» **BRIEF**
Each line below that contains "pkgIndex" should be counted; give the total alone.

» **RECORDED DATA**
-- ==== Sys2Proof/Machine/Collect.lean ====
section
/-! DEFINITION. Collectives: their start, the values of R367, joins, packets, aborts and timeouts (R362 to R371, R374, R376, R377, R380 to R385, R389). -/
namespace Sys2Proof.Machine

/-! ## Buffers (R365, R374) -/

/-- Whether an OP reduces: ALL_REDUCE, REDUCE_SCATTER, REDUCE. -/
def reduces (opc : Nat) : Bool := opc == 0 || opc == 1 || opc == 5

/-- The bytes that are cut in chunks: the input, or the output of an ALL_GATHER. -/
def collTotal (c : Coll) : Nat :=
  match c.opc with
  | 1 => c.members.length * collB c
  | 2 => c.members.length * collB c
  | 4 => c.members.length * collB c
  | 6 => 0
  | _ => collB c

def chunkSize (c : Coll) : Nat := 65536 * 2 ^ c.chunk

def chunks (c : Coll) : Nat := cdiv (collTotal c) (chunkSize c)

/-- First byte of chunk k and the byte behind it. -/
def chunkSpan (c : Coll) (k : Nat) : Nat × Nat := (k * chunkSize c, min ((k + 1) * chunkSize c) (collTotal c))

/-- What member j sends the member of rank r of chunk k, where data is moved: offset in SRC, length, offset in DST. -/
def movePart (c : Coll) (r j k : Nat) : Nat × Nat × Nat :=
  let b := collB c
  let (lo, hi) := chunkSpan c k
  match c.opc with
  | 2 =>
    let x := max lo (j * b)
    let y := min hi ((j + 1) * b)
    (x - j * b, y - x, x)
  | 3 => (lo, if j = c.root then hi - lo else 0, lo)
  | 4 =>
    let x := max lo (r * b)
    let y := min hi ((r + 1) * b)
    (x, y - x, j * b + (x - r * b))
  | _ => (0, 0, 0)

/-! ## Groups (R363, R364, R367) -/

def memPkg (m : Nat) : Nat := m % 65536
def memPart (m : Nat) : Nat := m / 65536 % 16

/-- A package's number within its pod: packages in ascending rank. -/
def pkgIndex (ms : List Nat) (pkg : Nat) : Nat :=
  let pods := ((ms.map memPkg).filter (fun q => q / 4096 == pkg / 4096)).eraseDups
  pods.idxOf pkg

/-- A number that the members of one group of a level share: 0 a member, 1 a partition, 2 a package, 3 + d folded along
dimension d, above those every pod. -/
def grpKey (c : Coll) (lvl r : Nat) : Nat :=
  let m := lget 0 c.members r
  match lvl with
  | 0 => r
  | 1 => memPkg m * 16 + memPart m
  | 2 => memPkg m
  | l + 3 =>
    if l < c.ext.length then
      memPkg m / 4096 * 2 ^ 32 + pkgIndex c.members (memPkg m) / (c.ext.take (l + 1)).foldl (· * ·) 1
    else 0

/-- The level of the whole group. -/
def topLevel (c : Coll) : Nat := 3 + c.ext.length

/-- Ranks of the group that rank g belongs to at a level. -/
def grpRanks (c : Coll) (lvl g : Nat) : List Nat :=
  (List.range c.members.length).filter (fun r => grpKey c lvl r == grpKey c lvl g)

/-- Leaders, ascending, of the groups of level lvl within rank g's group of the level above. -/
def grpKids (c : Coll) (lvl g : Nat) : List Nat :=
  (grpRanks c (lvl + 1) g).foldl (fun a r => if a.any (fun x => grpKey c lvl x == grpKey c lvl r) then a else a ++ [r]) []

/-- The rank of rank g's group at a level. -/
def grpLead (c : Coll) (lvl g : Nat) : Nat := ((grpRanks c lvl g).head?).getD g

/-! ## Instances -/

def getColl (s : State) (p i : Nat) : Option Coll := mfind (getHub s p).colls i

def setColl (s : State) (p i : Nat) (c : Coll) : State :=
  let h := getHub s p
  setHub s p { h with colls := mput i c h.colls }

/-- The instance of a key at the member of a rank at hub p. -/
def findColl (s : State) (p : Nat) (k : CollKey) (r : Nat) : Option (Nat × Coll) :=
  (getHub s p).colls.find? (fun e => e.2.key == k && e.2.rank == r && !e.2.onTree)

/-- Every instance of a key in the package, by hub and number. -/
def keyColls (s : State) (k : CollKey) : List (Nat × Nat × Coll) :=
  (List.range (nParts s)).flatMap (fun p => ((getHub s p).colls.filter (fun e => e.2.key == k && !e.2.onTree)).map (fun e => (p, e.1, e.2)))

/-- Bytes of a member's own SRC. -/
def readSrc (s : State) (p : Nat) (c : Coll) (off n : Nat) : Status × List (BitVec 8) × State :=
  match getOp s p c.op with
  | none => (.aborted, [], s)
  | some o => tvaReadList s (collWho s p c.op o) (n / 64 + 2) (c.src + off) n

/-- Data that packets brought for a group and a chunk. -/
def heldAt (c : Coll) (lvl g k : Nat) : Option (List Nat) :=
  (c.held.find? (fun e => e.1 == lvl && e.2.1 == g && e.2.2.1 == k)).map (·.2.2.2)

/-- Data kept for a group and a chunk. -/
def holdAt (c : Coll) (lvl g k : Nat) (d : List Nat) : Coll :=
  if (heldAt c lvl g k).isSome then c else { c with held := c.held ++ [(lvl, g, k, d)] }

/-! ## Values (R366, R367) -/

/-- An input element as a word of a partial: FP32 and INT32 as they stand, the others converted exactly. -/
def partialWord (dtype x : Nat) : Word32 :=
  match dtype with
  | 1 => (enc32 (decBF16 x)).1
  | 2 => (enc32 (decE4M3 x)).1
  | 3 => (enc32 (decE5M2 x)).1
  | _ => BitVec.ofNat 32 x

/-- The elements of a run of bytes. -/
def elemsOf (dtype : Nat) (l : List (BitVec 8)) : List Nat :=
  let b := elemBytes dtype
  (List.range (l.length / b)).map (fun i => bytesAt l (b * i) b)

/-- A word of a partial as a packet carries it. -/
def packWord (w : RWord) : Nat := w.1.toNat + 2 ^ 32 * b2n w.2

def unpackWord (n : Nat) : RWord := (BitVec.ofNat 32 n, nbit n 32)

/-- What a partial comes to: not here yet, a failed access of the member of a rank at this hub, or its words. -/
inductive CollRes where
  | missing
  | fail (inst : Nat) (st : Status)
  | data (l : List RWord)
  deriving DecidableEq, Repr

/-- A member's words of chunk k, read at its hub. -/
def memberWords (s : State) (p : Nat) (i : Nat) (m : Coll) (k : Nat) : CollRes × State :=
  let (lo, hi) := chunkSpan m k
  match readSrc s p m lo (hi - lo) with
  | (.ok, l, s) => (.data ((elemsOf m.dtype l).map (fun x => (partialWord m.dtype x, false))), s)
  | (st, _, s) => (.fail i st, s)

» **ANSWER SPACE**
2